▸ What to produce:
Exactly as they appear below, repeat the lines from the one with "general register, a" through the one with "abbrev Nibble := BitVec 4", and no others.

========================

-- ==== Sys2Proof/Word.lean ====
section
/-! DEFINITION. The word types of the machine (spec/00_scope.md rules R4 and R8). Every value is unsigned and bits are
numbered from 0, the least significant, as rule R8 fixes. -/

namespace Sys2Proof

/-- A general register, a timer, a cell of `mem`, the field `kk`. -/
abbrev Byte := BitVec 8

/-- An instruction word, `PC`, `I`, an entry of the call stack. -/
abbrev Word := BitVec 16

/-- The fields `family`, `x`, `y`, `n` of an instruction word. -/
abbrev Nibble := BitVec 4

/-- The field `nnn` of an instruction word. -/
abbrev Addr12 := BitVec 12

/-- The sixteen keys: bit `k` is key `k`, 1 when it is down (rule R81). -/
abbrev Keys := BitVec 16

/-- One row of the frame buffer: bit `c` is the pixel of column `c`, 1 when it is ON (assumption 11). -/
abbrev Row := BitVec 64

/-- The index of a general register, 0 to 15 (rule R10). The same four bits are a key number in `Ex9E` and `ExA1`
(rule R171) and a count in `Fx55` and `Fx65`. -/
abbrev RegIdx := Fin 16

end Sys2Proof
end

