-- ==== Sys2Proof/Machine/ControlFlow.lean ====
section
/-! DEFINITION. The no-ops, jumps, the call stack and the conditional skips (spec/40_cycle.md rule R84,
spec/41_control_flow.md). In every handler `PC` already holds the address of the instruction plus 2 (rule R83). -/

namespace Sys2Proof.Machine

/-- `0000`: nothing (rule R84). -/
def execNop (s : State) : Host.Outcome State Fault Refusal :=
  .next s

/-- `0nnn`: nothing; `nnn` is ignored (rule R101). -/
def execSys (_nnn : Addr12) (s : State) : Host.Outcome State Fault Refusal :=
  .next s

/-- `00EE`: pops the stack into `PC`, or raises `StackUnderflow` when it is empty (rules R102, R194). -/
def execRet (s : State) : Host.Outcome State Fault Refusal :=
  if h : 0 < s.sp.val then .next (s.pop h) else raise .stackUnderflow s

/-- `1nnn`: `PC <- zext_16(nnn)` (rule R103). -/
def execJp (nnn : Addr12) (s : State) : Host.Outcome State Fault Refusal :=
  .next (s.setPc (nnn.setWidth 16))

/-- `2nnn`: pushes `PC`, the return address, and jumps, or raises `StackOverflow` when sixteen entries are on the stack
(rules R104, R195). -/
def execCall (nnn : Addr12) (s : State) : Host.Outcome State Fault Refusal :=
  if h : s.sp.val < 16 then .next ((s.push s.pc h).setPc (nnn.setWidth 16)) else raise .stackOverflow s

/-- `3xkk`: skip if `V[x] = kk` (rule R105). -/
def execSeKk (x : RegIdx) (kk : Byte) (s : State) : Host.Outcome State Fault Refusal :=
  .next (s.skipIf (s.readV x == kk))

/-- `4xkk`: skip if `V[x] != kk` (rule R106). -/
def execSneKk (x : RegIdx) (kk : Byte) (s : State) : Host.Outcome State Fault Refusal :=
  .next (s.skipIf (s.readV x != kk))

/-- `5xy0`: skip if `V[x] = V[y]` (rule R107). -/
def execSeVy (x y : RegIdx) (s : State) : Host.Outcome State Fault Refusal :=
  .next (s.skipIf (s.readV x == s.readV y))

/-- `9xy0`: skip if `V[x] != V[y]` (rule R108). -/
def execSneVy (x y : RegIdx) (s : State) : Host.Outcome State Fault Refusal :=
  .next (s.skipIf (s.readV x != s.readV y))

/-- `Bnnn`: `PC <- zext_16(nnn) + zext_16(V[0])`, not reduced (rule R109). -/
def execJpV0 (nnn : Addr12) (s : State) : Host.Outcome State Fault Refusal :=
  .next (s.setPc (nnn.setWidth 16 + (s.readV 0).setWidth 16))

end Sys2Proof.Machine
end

========================

▸ Exercise answer:
/-- A general register, a timer, a cell of `mem`, the field `kk`. -/
abbrev Byte := BitVec 8

/-- An instruction word, `PC`, `I`, an entry of the call stack. -/
abbrev Word := BitVec 16

/-- The fields `family`, `x`, `y`, `n` of an instruction word. -/
abbrev Nibble := BitVec 4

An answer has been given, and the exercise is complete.